We can fill table A in \({\mathcal {O}}(k\cdot n^3)\) time using Proposition 4 for each A[ijt] (for this, it is necessary to slightly restructure \(G[\bigcup _{i'\in [i,j]} U_{i'}]\) as a star \(G'\) on \(\bigcup _{i'\in [i,j]} U_{i'}\) with \(u_i\) as the center vertex and \(X=\{u_i,\dots , u_j\}\)). Using A, we now apply dynamic programming. To this end, we introduce a table T[it] for \(i\in [n]\) and \(t\in [k]\). Entry T[it] is set to true if it is possible to partition the vertices from \(\bigcup _{j\in [i]} U_j\) into t connected districts that are \(\ell\)-fair and respect the size constraints. We initialize the table by setting T[i, 1] to true if \(\bigcup _{j\in [i]} U_j\) is \(\ell\)-fair. Subsequently, for \(t>1\), we update the table using:

$$T[i,t]=\bigvee _{\begin{array}{c} j\in [i-1] \wedge t',t''\in [t]: \\ t'+t''=t \end{array}} T[j,t'] \wedge A[j+1,i,t''].$$

The reasoning behind this equality is that in a partitioning of \(\bigcup _{j\in [i]} U_j\) into t districts, there needs to be some \(j\in [i-1]\) such that there is one district containing vertices \(\{u_{j+1},\dots , u_i\}\). However, not all vertices from \(\bigcup _{t\in [j+1,i]} U_t\) need to be part of this district. In fact, because of the connectivity constraints, there is some \(t''\) such that one district contains vertices \(\{u_{j+1},\dots , u_i\}\) and all but \(t''-1\) vertices from \(\bigcup _{t\in [j+1,i]} U_t\) and \(t''-1\) districts consist of a single vertex from \(\bigcup _{t\in [j+1,i]} U_t\) (such a partitioning respecting fairness and size constraints exists if and only if \(A[j+1,i,t'']\) is true). The remaining \(t-t''\) districts then consists of vertices from \(\bigcup _{t\in [j]} U_t\) (such a partitioning respecting fairness and size constraints exists if and only if \(T[j,t']\) is true). Table T has \(k\cdot n\) entries each computable in \({\mathcal {O}}(k \cdot n)\) time. This leads to an overall running time of \({\mathcal {O}}(k \cdot n^3)\). \(\square\)

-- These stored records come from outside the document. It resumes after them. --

-- ==== Sys2Proof/Certificates/Slice0/Obligations.lean ====
section
/-! DEFINITION. The statements for the provers. Each docstring names the rule of spec/ it formalises. -/

open Sys2Proof Sys2Proof.Machine

/-! ## Encoding (30_encoding.md, 43_commands.md R220) -/

/-- R82 to R87, R220, R227: words written out from the spec's layouts decode to what they stand for. -/
def Obligations.SpecWordsDecode : Prop :=
  decodeOpcode [0b00001110] = .ok (.index 14, 1) ∧
  decodeOpcode [0b01011011] = .ok (.diff (-1) 0 1, 1) ∧
  decodeOpcode [0b10100010, 0b10010111] = .ok (.luma 2 1 (-1), 2) ∧
  decodeOpcode [0b11000010] = .ok (.run 3, 1) ∧
  decodeOpcode [0b11111110, 0x10, 0x20, 0x30] = .ok (.rgb 16 32 48, 4) ∧
  decodeOpcode [0b11111111, 0x01, 0x02, 0x03, 0x04] = .ok (.rgba 1 2 3 4, 5) ∧
  decodeCommand { Request.bare 0x01 with count := 16, stream := [0xC0] } = .startDecode 16 [0xC0] ∧
  decodeCommand { Request.bare 0x02 with count := 5 } = .startEncode 5 ∧
  decodeCommand (Request.bare 0x03) = .decodeNext ∧
  decodeCommand { Request.bare 0x04 with pixel := 0x01020304 } = .encodePixel ⟨1, 2, 3, 4⟩ ∧
  decodeCommand (Request.bare 0x05) = .encodeFinish ∧
  decodeCommand { Request.bare 0x06 with reg := 2 } = .readReg 2 ∧
  decodeCommand (Request.bare 0x00) = .reservedCommand 0 ∧
  decodeCommand (Request.bare 0x07) = .reservedCommand 7

/-- R89: opcode and total length by first byte. -/
def Obligations.FirstByteGivesOpcodeAndLength : Prop :=
  ∀ b0 : Byte,
    (b0.toNat ≤ 0x3F → classify b0 = .index ∧ (classify b0).length = 1) ∧
    (0x40 ≤ b0.toNat ∧ b0.toNat ≤ 0x7F → classify b0 = .diff ∧ (classify b0).length = 1) ∧
    (0x80 ≤ b0.toNat ∧ b0.toNat ≤ 0xBF → classify b0 = .luma ∧ (classify b0).length = 2) ∧
    (0xC0 ≤ b0.toNat ∧ b0.toNat ≤ 0xFD → classify b0 = .run ∧ (classify b0).length = 1) ∧
    (b0.toNat = 0xFE → classify b0 = .rgb ∧ (classify b0).length = 4) ∧
    (b0.toNat = 0xFF → classify b0 = .rgba ∧ (classify b0).length = 5)

/-- R82 to R87: every field of every opcode, at every value, with any bytes after the opcode. -/
def Obligations.OpcodeFieldLayouts : Prop :=
  ∀ rest : List Byte,
    (∀ i : BitVec 6, decodeOpcode ((0b00#2 ++ i) :: rest) = .ok (.index i, 1)) ∧
    (∀ x y z : BitVec 2, decodeOpcode ((0b01#2 ++ x ++ y ++ z) :: rest) =
      .ok (.diff ((x.toNat : Int) - 2) ((y.toNat : Int) - 2) ((z.toNat : Int) - 2), 1)) ∧
    (∀ (g : BitVec 6) (x y : BitVec 4), decodeOpcode ((0b10#2 ++ g) :: (x ++ y) :: rest) =
      .ok (.luma ((g.toNat : Int) - 32) ((x.toNat : Int) - 8) ((y.toNat : Int) - 8), 2)) ∧
    (∀ l : BitVec 6, l.toNat ≤ 61 →
      decodeOpcode ((0b11#2 ++ l) :: rest) = .ok (.run (l.toNat + 1), 1)) ∧
    (∀ r g b : Byte, decodeOpcode (0xFE :: r :: g :: b :: rest) = .ok (.rgb r g b, 4)) ∧
    (∀ r g b a : Byte, decodeOpcode (0xFF :: r :: g :: b :: a :: rest) = .ok (.rgba r g b a, 5))

/-- R90: the 256 first bytes split 64 + 64 + 64 + 62 + 1 + 1; with any payload bytes they decode; and
the decoder rejects nothing but bytes that end before or inside an opcode. -/
def Obligations.NoByteSequenceIsMalformed : Prop :=
  ((List.range 256).countP (fun n => classify (BitVec.ofNat 8 n) = .index) = 64 ∧
   (List.range 256).countP (fun n => classify (BitVec.ofNat 8 n) = .diff) = 64 ∧
   (List.range 256).countP (fun n => classify (BitVec.ofNat 8 n) = .luma) = 64 ∧
   (List.range 256).countP (fun n => classify (BitVec.ofNat 8 n) = .run) = 62 ∧
   (List.range 256).countP (fun n => classify (BitVec.ofNat 8 n) = .rgb) = 1 ∧
   (List.range 256).countP (fun n => classify (BitVec.ofNat 8 n) = .rgba) = 1) ∧
  decodeOpcode [] = .error .truncated ∧
  ∀ (b0 : Byte) (payload : List Byte),
    (payloadLength b0 ≤ payload.length →
      ∃ i, i.isOpcode = true ∧ decodeOpcode (b0 :: payload) = .ok (i, (classify b0).length)) ∧
    (payload.length < payloadLength b0 → decodeOpcode (b0 :: payload) = .error .truncated)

Note that a graph G has pathwidth one (\({{\,\textrm{pw}\,}}(G) = 1\)) if and only if G is a disjoint union of caterpillars. By Proposition 2 and Proposition 5, it follows that FCD is polynomial-time solvable on all graphs with pathwidth one (we later show in Corollary 4 that FCD is NP-hard on pathwidth-two graphs).

Corollary 3

FCD on a graph G with \({{\,\textrm{pw}\,}}(G) = 1\) is polynomial-time solvable.

4.2 An XP-algorithm for \({{\,\textrm{mln}\,}}\)

Now, we generalize the polynomial-time solvability on paths and cycles to a larger graph class. More precisely, we develop an XP-algorithm for the max leaf number (\({{\,\textrm{mln}\,}}\)). Recall that the max leaf number of a connected graph G is the maximum number of leaves over all spanning trees of G. Notably, any path or cycle has \({{\,\textrm{mln}\,}}= 2\). In order to develop a polynomial-time algorithm for constant \({{\,\textrm{mln}\,}}\), we use the notion of branches. (See Fig. 2 for an illustration.)

Fig. 2
figure 2

An illustration of a graph with four branches: \((v_1, v_2, v_3), (v_3, v_5), (v_3, v_4, v_6, v_5), (v_5, v_7, v_8)\)

Definition 1

A branch in a graph is either a maximal path in which all inner vertices have degree two or a cycle in which all but one vertex have degree two.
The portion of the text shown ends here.